[Given records — start]

-- ==== Sys2Proof/Certificates/Slice0/Obligations.lean ====
section
/-! DEFINITION. The statements of this model for the provers: encoding, reset and the host port, the host commands, the
cells, the Sequencer and the clock, the mixer, the queues and module memory, and what every step keeps. -/

section Claims

open Sys2Proof Sys2Proof.Machine

/-! ## Encoding -/

/-- Words written out from 30_encoding.md R99, R102, R103 and R112 decode to the instructions they stand for. -/
def Obligations.WrittenWordsDecode : Prop :=
  decode .cell [0x01#8, 0xAC#8, 0x5C#8, 0x20#8] = .ok (.vol 0x1AC#12 5#8 0x20#8, [])
  ∧ decode .cell [0x11#8, 0xAC#8, 0xF0#8, 0x47#8] = .ok (.arp 0x1AC#12 0x1F#8 4#4 7#4, [])
  ∧ decode .cell [0x00#8, 0x00#8, 0x00#8, 0x00#8] = .ok (.noEffect 0#12 0#8, [])
  ∧ decode .cell [0x01#8, 0xC5#8, 0x03#8, 0x08#8] = .ok (.tporta 0x1C5#12 0#8 8#8, [])
  ∧ decode .cell [0x00#8, 0x00#8, 0x0D#8, 0x16#8] = .ok (.brk 0#12 0#8 1#4 6#4, [])
  ∧ decode .cell [0x01#8, 0xAC#8, 0x1E#8, 0xD2#8] = .ok (.edly 0x1AC#12 1#8 2#4, [])
  ∧ decode .cell [0x00#8, 0x00#8, 0x0F#8, 0x96#8] = .ok (.spd 0#12 0#8 0x96#8, [])
  ∧ decode .ctrl [0x00#8, 0x00#8, 0x00#8, 0x01#8] = .ok (.start, [])
  ∧ decode .ctrl [0xFF#8, 0xFF#8, 0xFF#8, 0xFC#8] = .ok (.stop, [])

/-- Decoding the encoded word of a well-formed instruction gives the instruction, whatever bytes follow. -/
def Obligations.DecodeOfEncode : Prop :=
  ∀ (i : Instr) (rest : List Byte), i.wf = true → decode i.space (wordBytes (encode i) ++ rest) = .ok (i, rest)

/-- Every 32-bit cell word is one well-formed cell instruction, which encodes back to it (30_encoding.md R101, R105). -/
def Obligations.EveryCellWordDecodes : Prop :=
  ∀ w : Word, ∃ i : Instr, i.wf = true ∧ i.space = .cell ∧ decode .cell (wordBytes w) = .ok (i, []) ∧ encode i = w

/-! ## Reset and the host port -/

/-- The read-only registers after reset: what the spec derives in R362 from 70_reset_and_hazards.md R361 and 10_state.md
R39. -/
def Obligations.ResetRegisters : Prop :=
  readReg State.reset 0x01#8 = 0#32 ∧ readReg State.reset 0x02#8 = 0#32 ∧ readReg State.reset 0x03#8 = 0x0000067D#32
  ∧ readReg State.reset 0x04#8 = 0#32 ∧ readReg State.reset 0x05#8 = 0#32 ∧ readReg State.reset 0x06#8 = 0#32
  ∧ readReg State.reset 0x07#8 = 0#32 ∧ readReg State.reset 0x08#8 = 0#32

/-- The platform's reset takes every piece of state of the table of 70_reset_and_hazards.md R361 to its value at once.
(The latches other than `C`, which the table leaves unspecified, are not spoken of. That module memory and what is known of
it stay, `SameImage`, where the table says only that it holds whatever the platform holds, and that the schedule stays, are
the model's choice, log entry 18.) -/
def Obligations.PlatformReset : Prop :=
  ∀ (s : State) (rest : List Input), s.phase = .idle → s.inputs = .reset :: rest →
    ∃ t : State, step s = .next t ∧ (∀ k : Fin 8, t.getCh k = Channel.silent)
      ∧ t.seq = { order := 0, row := 0, tick := 0, speed := 6, speedPending := 0, tempo := 125, jumpPending := false
                  jumpTarget := 0, breakPending := false, breakRow := 0, loopjumpPending := false, loopjumpRow := 0
                  delayCount := 0, delayActive := false }
      ∧ t.latch.chanCount = 0#4 ∧ t.seqState = .stopped ∧ t.pauseReq = false ∧ t.error = .none
      ∧ t.clk = { fptLatched := 0, frameInTick := 0 } ∧ t.cnt = { frameCount := 0, tickCount := 0, evDrop := 0 }
      ∧ t.ring = [] ∧ t.evq = []
      ∧ t.cfg = { rate := 44100, interp := false, pan := false, arp := false, gain := 128, moduleLen := 0 }
      ∧ t.act = { rate := 0, interp := false, pan := false, arp := false, gain := 0, len := 0 }
      ∧ t.inputs = rest ∧ SameImage s t

/-- What the host reads in every register: the fields, the codes of the operating state and of the error, and the bits that
read as 0 (10_state.md R31, R38, R39; 60_exceptions.md R330). -/
def Obligations.RegisterFields : Prop :=
  ∀ s : State,
    ((s.seqState = .stopped → (readReg s 0x01#8).extractLsb' 0 2 = 0#2) ∧ (s.seqState = .playing → (readReg s 0x01#8).extractLsb' 0 2 = 1#2)
      ∧ (s.seqState = .paused → (readReg s 0x01#8).extractLsb' 0 2 = 2#2) ∧ (s.seqState = .finished → (readReg s 0x01#8).extractLsb' 0 2 = 3#2))
    ∧ ((s.error = .none → (readReg s 0x01#8).extractLsb' 4 3 = 0#3) ∧ (s.error = .unknownSignature → (readReg s 0x01#8).extractLsb' 4 3 = 1#3)
      ∧ (s.error = .truncatedData → (readReg s 0x01#8).extractLsb' 4 3 = 2#3)
      ∧ (s.error = .invalidSampleLength → (readReg s 0x01#8).extractLsb' 4 3 = 3#3)
      ∧ (s.error = .patternIndexOutOfRange → (readReg s 0x01#8).extractLsb' 4 3 = 4#3)
      ∧ (s.error = .playbackError → (readReg s 0x01#8).extractLsb' 4 3 = 5#3))
    ∧ (readReg s 0x01#8).getLsbD 2 = s.pauseReq
    ∧ (readReg s 0x01#8).getLsbD 3 = (decide (s.seqState = .stopped) && decide (0 < s.ring.length))
    ∧ (readReg s 0x01#8).extractLsb' 8 4 = s.latch.chanCount
    ∧ (readReg s 0x01#8).getLsbD 7 = false ∧ (readReg s 0x01#8).extractLsb' 12 20 = 0#20
    ∧ (readReg s 0x02#8).extractLsb' 0 7 = s.seq.order ∧ (readReg s 0x02#8).extractLsb' 8 6 = s.seq.row
    ∧ (readReg s 0x02#8).extractLsb' 16 5 = s.seq.tick ∧ (readReg s 0x02#8).extractLsb' 24 4 = s.seq.delayCount
    ∧ (readReg s 0x02#8).getLsbD 7 = false ∧ (readReg s 0x02#8).extractLsb' 14 2 = 0#2
    ∧ (readReg s 0x02#8).extractLsb' 21 3 = 0#3 ∧ (readReg s 0x02#8).extractLsb' 28 4 = 0#4
    ∧ (readReg s 0x03#8).extractLsb' 0 8 = s.seq.tempo ∧ (readReg s 0x03#8).extractLsb' 8 5 = s.seq.speed
    ∧ (readReg s 0x03#8).extractLsb' 16 5 = s.seq.speedPending
    ∧ (readReg s 0x03#8).extractLsb' 13 3 = 0#3 ∧ (readReg s 0x03#8).extractLsb' 21 11 = 0#11
    ∧ (readReg s 0x04#8).extractLsb' 0 16 = s.clk.fptLatched ∧ (readReg s 0x04#8).extractLsb' 16 16 = s.clk.frameInTick
    ∧ readReg s 0x05#8 = s.cnt.frameCount ∧ readReg s 0x06#8 = s.cnt.tickCount ∧ readReg s 0x07#8 = s.cnt.evDrop
    ∧ (s.ring.length < 2 ^ 16 → ((readReg s 0x08#8).extractLsb' 0 16).toNat = s.ring.length)
    ∧ (s.evq.length < 2 ^ 16 → ((readReg s 0x08#8).extractLsb' 16 16).toNat = s.evq.length)
    ∧ (readReg s 0x09#8).toNat = s.cfg.rate.toNat ∧ (readReg s 0x0B#8).toNat = s.cfg.gain.toNat
    ∧ (readReg s 0x0A#8).getLsbD 0 = s.cfg.interp ∧ (readReg s 0x0A#8).getLsbD 1 = s.cfg.pan
    ∧ (readReg s 0x0A#8).getLsbD 2 = s.cfg.arp ∧ (readReg s 0x0A#8).extractLsb' 3 29 = 0#29
    ∧ readReg s 0x0C#8 = s.cfg.moduleLen ∧ readReg s 0x00#8 = 0#32
    ∧ ∀ i : BitVec 8, 0x0D ≤ i.toNat → readReg s i = 0#32

/-- A host read changes nothing but what the host receives, in every state; a write of a configuration register takes
effect only in Stopped and Finished, an illegal rate is ignored, reserved bits are dropped, and a write of a read-only or
reserved register is ignored (10_state.md R40). That a rate is checked after its reserved bits are dropped, and that a write
of a reserved index is ignored, is the model's reading (log entry 17); `inputs`, `draws` and `readData` are the model's own
fields (log entries 6, 7 and 9). -/
def Obligations.RegisterAccess : Prop :=
  ∀ (s : State) (rest : List Input), s.phase = .idle →
    (∀ i : BitVec 8, s.inputs = .regRead i :: rest →
      step s = .next { s with inputs := rest, draws := s.draws + 1, readData := readReg s i })
    ∧ (∀ (i : BitVec 8) (v : Word), s.inputs = .regWrite i v :: rest → i ≠ 0x00#8 →
      (s.seqState = .playing ∨ s.seqState = .paused ∨ i.toNat < 0x09 ∨ 0x0C < i.toNat
          ∨ (i = 0x09#8 ∧ (v.toNat % 2 ^ 18 < 8000 ∨ 192000 < v.toNat % 2 ^ 18)) →
        step s = .next { s with inputs := rest, draws := s.draws + 1 })
      ∧ (s.seqState = .stopped ∨ s.seqState = .finished →
        (i = 0x09#8 → 8000 ≤ v.toNat % 2 ^ 18 → v.toNat % 2 ^ 18 ≤ 192000 →
          step s = .next { s with inputs := rest, draws := s.draws + 1
                                  cfg := { s.cfg with rate := BitVec.ofNat 18 (v.toNat % 2 ^ 18) } })
        ∧ (i = 0x0A#8 →
          step s = .next { s with inputs := rest, draws := s.draws + 1
                                  cfg := { s.cfg with interp := v.toNat % 2 = 1, pan := v.toNat / 2 % 2 = 1
                                                      arp := v.toNat / 4 % 2 = 1 } })
        ∧ (i = 0x0B#8 →
          step s = .next { s with inputs := rest, draws := s.draws + 1
                                  cfg := { s.cfg with gain := BitVec.ofNat 8 (v.toNat % 2 ^ 8) } })
        ∧ (i = 0x0C#8 →
          step s = .next { s with inputs := rest, draws := s.draws + 1, cfg := { s.cfg with moduleLen := v } })))
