/-- A write of a register other than CTRL writes configuration registers, and none while a song plays or is paused. -/
theorem writeCfg_frame (s : State) (i : BitVec 8) (v : Word) : writeCfg s i v = { s with cfg := (writeCfg s i v).cfg } := by
  unfold writeCfg
  split_ifs <;> rfl

/-! ## What a FRAME step can do (41_clock.md R160) -/

/-- What the tick processing of a FRAME step may make of `b`: the clock, the Sequencer and the cells. -/
structure TickStep (b u : State) : Prop where
  /-- Nothing but the fields named here changes. -/
  frame : u = { b with
    ch := u.ch, seq := u.seq, seqState := u.seqState, clk := u.clk, cnt := u.cnt, evq := u.evq, phase := u.phase, chan := u.chan }
  /-- The channels that take no part stay (10_state.md R22). -/
  other : ∀ k : Fin 8, b.latch.chanCount.toNat ≤ k.val → u.getCh k = b.getCh k
  /-- The event queue stays within its depth. -/
  events : b.evq.length ≤ evqDepth → u.evq.length ≤ evqDepth

theorem TickStep.latch {b u : State} (h : TickStep b u) : u.latch = b.latch := by rw [h.frame]

theorem TickStep.act {b u : State} (h : TickStep b u) : u.act = b.act := by rw [h.frame]

theorem TickStep.cfg {b u : State} (h : TickStep b u) : u.cfg = b.cfg := by rw [h.frame]

theorem TickStep.mem {b u : State} (h : TickStep b u) : u.mem = b.mem := by rw [h.frame]

theorem TickStep.ring {b u : State} (h : TickStep b u) : u.ring = b.ring := by rw [h.frame]

theorem TickStep.trans {b u v : State} (h : TickStep b u) (g : TickStep u v) : TickStep b v where
  frame := g.frame.trans (congrArg (fun w : State => { w with
    ch := v.ch, seq := v.seq, seqState := v.seqState, clk := v.clk, cnt := v.cnt, evq := v.evq, phase := v.phase, chan := v.chan })
    h.frame)
  other k hk := (g.other k (by rw [h.latch]; exact hk)).trans (h.other k hk)
  events a := g.events (h.events a)

/-- A change of the clock, the tick counters, the sequencer registers and what is left of the step. -/
theorem TickStep.control (b : State) (q : SeqRegs) (st : SeqState) (c : ClockRegs) (n : Counters) (p : Phase) (k : Fin 8) :
    TickStep b { b with seq := q, seqState := st, clk := c, cnt := n, phase := p, chan := k } :=
  ⟨rfl, fun _ _ => rfl, id⟩

/-- The row advance is a part of the tick processing. -/
theorem rowAdvance_tickStep (b : State) : TickStep b (rowAdvance b) := by
  rw [(rowAdvance_spec b).1]
  exact .control b _ _ _ _ _ _

/-- The cells of a tick are a part of the tick processing. -/
theorem CellsStep.tickStep {b u : State} (h : CellsStep (b.channelsFrom 0) b u) : TickStep b u where
  frame := by rw [h.frame]
  other k hk := h.other k fun hm => absurd ((mem_channelsFrom b 0 k).1 hm).2 (by omega)
  events := h.events

/-- The cells of a tick, then the frame: the cells complete and the step goes on from what they leave. -/
theorem tickStep_of_cells {b w t : State} (hw : TickStep b w)
    (h : thenNext (runCells (b.channelsFrom 0) w) produceFrame = .next t) : ∃ u, TickStep b u ∧ produceFrame u = .next t := by
  obtain ⟨u, hu, hc⟩ := runCells_spec (b.channelsFrom 0) w
  rw [hu, thenNext_next] at h
  rw [← channelsFrom_congr b w hw.latch] at hc
  exact ⟨u, hw.trans hc.tickStep, h⟩

/-- A FRAME step is its tick processing, after which the step is over or, where FRAME is enabled, produces a frame. -/
theorem frameStep_split {b t : State} (hb : b.phase = .idle) (h : finishStep (beginFrame b) = .next t) :
    ∃ u, TickStep b u ∧ (u.phase = .idle ∧ t = u ∨ frameEnabled b = true ∧ produceFrame u = .next t) := by
  have hcross : ∀ p, TickStep b { crossBoundary b with phase := .frameMix, seqState := p } :=
    fun p => .control b _ _ _ _ _ _
  rcases frame_cases b hb with ⟨-, e⟩ | ⟨he, -, e⟩ | ⟨he, -, -, e⟩ | ⟨he, -, -, d, rfl, ⟨-, -, e⟩ | ⟨-, -, e⟩ | ⟨-, e⟩⟩ <;>
    rw [e] at h
  · cases h
    exact ⟨b, ⟨rfl, fun _ _ => rfl, id⟩, .inl ⟨hb, rfl⟩⟩
  · exact ⟨_, .control b _ _ _ _ _ _, .inr ⟨he, h⟩⟩
  · exact ⟨_, hcross _, .inr ⟨he, h⟩⟩
  · cases h
    exact ⟨_, ((hcross _).trans (rowAdvance_tickStep _)).trans (.control _ _ _ _ _ _ _), .inl ⟨rfl, rfl⟩⟩
  · obtain ⟨u, hu, hf⟩ := tickStep_of_cells
      (((hcross _).trans (rowAdvance_tickStep _)).trans (.control _ _ _ _ _ _ _)) h
    exact ⟨u, hu, .inr ⟨he, hf⟩⟩
  · obtain ⟨u, hu, hf⟩ := tickStep_of_cells ((hcross _).trans (.control _ _ _ _ _ _ _)) h
    exact ⟨u, hu, .inr ⟨he, hf⟩⟩

/-- A whole step is the producer's FRAME step, or the beginning of another agent's step and its rest. -/
theorem step_cases {s t : State} (hp : s.phase = .idle) (h : step s = .next t) :
    (∃ rest, finishStep (beginFrame (s.moved rest)) = .next t)
    ∨ ∃ i rest u, i ≠ .frame ∧ s.inputs = i :: rest ∧ beginInput (s.moved rest) i = .next u ∧ finishStep u = .next t := by
  cases hi : s.inputs with
  | nil => exact .inl ⟨[], by rw [← step_of_empty hp hi, h]⟩
  | cons i rest =>
    rw [step_of_input hp hi] at h
    by_cases hf : i = .frame
    · subst hf
      exact .inl ⟨rest, h⟩
    · obtain ⟨u, hu, ht⟩ := (thenNext_eq_next _ _ _).1 h
      exact .inr ⟨i, rest, u, hf, rfl, hu, ht⟩
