/-- A response: the completion record that answers one request or command. `index` is the submission consumer index as it
stood when the answered record was taken (R123). -/
structure Response where
  status : Status
  tag : Tag
  index : Nat
  body : Body
  deriving DecidableEq, Repr

/-- A notice: a completion record that answers no request (R84, R75, R103, R94, R146). -/
inductive Notice where
  | expired (name : Name) (token : Token) (tag : Tag)
  | revoked (name : Name) (token : Token) (tag : Tag)
  | standing (old new : Grade) (score : Nat)
  | watch (tag : Tag) (kind : EventKind) (name : Name) (holder : ClientId) (token : Token) (mode : Mode)
  | clientFault (client : ClientId) (ring : RingSide) (kind : FaultKind) (index : Nat)
  | clientStanding (client : ClientId) (cause : StandingCause) (score : Nat)
  deriving DecidableEq, Repr

/-- A completion record. -/
inductive Completion where
  | response (r : Response)
  | notice (n : Notice)
  deriving DecidableEq, Repr

/-! ## Lock Table Unit and Waiter Pool -/

/-- One hold in a holder slot (1.2). `expiryRaised` says that a visit has raised its lease expiry, which is neither taken
nor withdrawn yet (R82, R83). -/
structure Holder where
  client : ClientId
  token : Token
  mode : Mode
  lease : Nat
  tag : Tag
  expiryRaised : Bool
  deriving DecidableEq, Repr

/-- A waiter record (R41). `wait` is none for an indefinite wait. `index` is the consumer index its response will carry
(R123, R154); `expiryRaised` as for a hold. -/
structure Waiter where
  client : ClientId
  tag : Tag
  order : BitVec 64
  mode : Mode
  priority : Nat
  wait : Option Nat
  lease : Nat
  waited : Nat
  report : Report
  index : Nat
  expiryRaised : Bool
  deriving DecidableEq, Repr

/-- A pending upgrade (1.2, R71). `client` is the client of the holder slot it belongs to. -/
structure PendingUpgrade where
  slot : SlotId
  client : ClientId
  tag : Tag
  order : BitVec 64
  wait : Option Nat
  waited : Nat
  report : Report
  index : Nat
  expiryRaised : Bool
  deriving DecidableEq, Repr

/-- A resident lock entry (1.2). -/
structure LockEntry where
  name : Name
  mode : Mode
  slots : Vector (Option Holder) 8
  waiters : List Waiter
  upgrade : Option PendingUpgrade
  contention : Nat
  deriving DecidableEq, Repr

/-- An item of a hold list (R14). -/
structure HoldItem where
  name : Name
  token : Token
  deriving DecidableEq, Repr

/-- What the Lock Table Unit keeps for one client: hold list, wait count, expired-token list (newest first), request
count (R14, R44, R64, R53). -/
structure Account where
  holds : List HoldItem
  waits : Nat
  expired : List Token
  requests : BitVec 64
  deriving DecidableEq, Repr

/-! ## Watch Filter -/

/-- A watch (R88); bit k of `events` is the event kind of bit k in 11.1. -/
structure Watch where
  owner : ClientId
  tag : Tag
  code : Name
  mask : Name
  events : BitVec 5
  deriving DecidableEq, Repr

/-- A watch event in transit from the Lock Table Unit to the Watch Filter (R90, R96); FREED carries client 0, token 0 and
SHARED (R94). -/
structure WatchEvent where
  kind : EventKind
  name : Name
  client : ClientId
  token : Token
  mode : Mode
  deriving DecidableEq, Repr

/-! ## Standing Unit -/

/-- The standing record of one client (R99, R102). -/
structure Standing where
  score : Nat
  grade : Grade
  deriving DecidableEq, Repr

/-- The five standing limits (R104). -/
structure Limits where
  warning : Nat
  restricted : Nat
  recovery : Nat
  leaseCap : Nat
  waitCap : Nat
  deriving DecidableEq, Repr

/-- A charge or credit handed to the Standing Unit and not yet taken (R100, R101). -/
inductive StandingItem where
  | charge (client : ClientId) (amount : Nat)
  | credit (client : ClientId)
  deriving DecidableEq, Repr

/-! ## Lease Clock -/

/-- The visits a tick's sweep has still to make (R81): lock entries by name, and RECOVERING clients. -/
structure Sweep where
  entries : List Name
  clients : List ClientId
  deriving DecidableEq, Repr

/-- The Lease Clock (R78, R81, R86). `owed` holds one sweep for each owed tick, oldest first, so the owed-tick count is its
length. -/
structure Clock where
  period : Nat
  nextPeriod : Nat
  elapsed : Nat
  sweep : Sweep
  owed : List Sweep
  recovery : Vector Nat 32
  deriving DecidableEq, Repr

/-! ## Control Command Unit -/

/-- The part of a client's configuration that the client record keeps (R129); the ring bases and sizes stand in the ring
context. -/
structure ClientConfig where
  vector : Nat
  windowCode : Name
  windowMask : Name
  defaultLease : Nat
  holdQuota : Nat
  waitQuota : Nat
  deriving DecidableEq, Repr

/-- The causes of a teardown (R140). -/
inductive TeardownCause where
  | isolation
  | halt
  | reset
  deriving DecidableEq, Repr

/-- A command of the control queue whose answer waits: the tag and the consumer index its response will carry. -/
structure CommandRef where
  tag : Tag
  index : Nat
  deriving DecidableEq, Repr

/-- A teardown in progress: its cause and the command, if any, whose answer waits for its end (R129). -/
structure Teardown where
  cause : TeardownCause
  waiting : Option CommandRef
  deriving DecidableEq, Repr

/-- Where a client's two rings stand in host memory (R114). -/
structure RingPlace where
  sqBase : HostAddr
  sqSize : Nat
  cqBase : HostAddr
  cqSize : Nat
  deriving DecidableEq, Repr

/-- An accepted CONFIGURE_CLIENT that waits for the writes to the old completion ring: the new bases and sizes, the
configuration to go back to, and the commands whose answers wait (R134). -/
structure RingSwap where
  place : RingPlace
  old : ClientConfig
  waiting : List CommandRef
  deriving DecidableEq, Repr

/-- A client record (R129). `teardown` is present exactly when the teardown flag is set. -/
structure ClientRecord where
  state : ClientState
  config : ClientConfig
  teardown : Option Teardown
  recoveryPending : Bool
  swap : Option RingSwap
  deriving DecidableEq, Repr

[Given records — finish]

**What the task asks**
In the records above, find the line containing "0#8 0x96#8, [])" and restate word for word every line from the first through that one.

**Exercise result**
-- ==== Sys2Proof/Certificates/Slice0/Obligations.lean ====
section
/-! DEFINITION. The statements of this model for the provers: encoding, reset and the host port, the host commands, the
cells, the Sequencer and the clock, the mixer, the queues and module memory, and what every step keeps. -/

section Claims

open Sys2Proof Sys2Proof.Machine

/-! ## Encoding -/

/-- Words written out from 30_encoding.md R99, R102, R103 and R112 decode to the instructions they stand for. -/
def Obligations.WrittenWordsDecode : Prop :=
  decode .cell [0x01#8, 0xAC#8, 0x5C#8, 0x20#8] = .ok (.vol 0x1AC#12 5#8 0x20#8, [])
  ∧ decode .cell [0x11#8, 0xAC#8, 0xF0#8, 0x47#8] = .ok (.arp 0x1AC#12 0x1F#8 4#4 7#4, [])
  ∧ decode .cell [0x00#8, 0x00#8, 0x00#8, 0x00#8] = .ok (.noEffect 0#12 0#8, [])
  ∧ decode .cell [0x01#8, 0xC5#8, 0x03#8, 0x08#8] = .ok (.tporta 0x1C5#12 0#8 8#8, [])
  ∧ decode .cell [0x00#8, 0x00#8, 0x0D#8, 0x16#8] = .ok (.brk 0#12 0#8 1#4 6#4, [])
  ∧ decode .cell [0x01#8, 0xAC#8, 0x1E#8, 0xD2#8] = .ok (.edly 0x1AC#12 1#8 2#4, [])
  ∧ decode .cell [0x00#8, 0x00#8, 0x0F#8, 0x96#8] = .ok (.spd 0#12 0#8 0x96#8, [])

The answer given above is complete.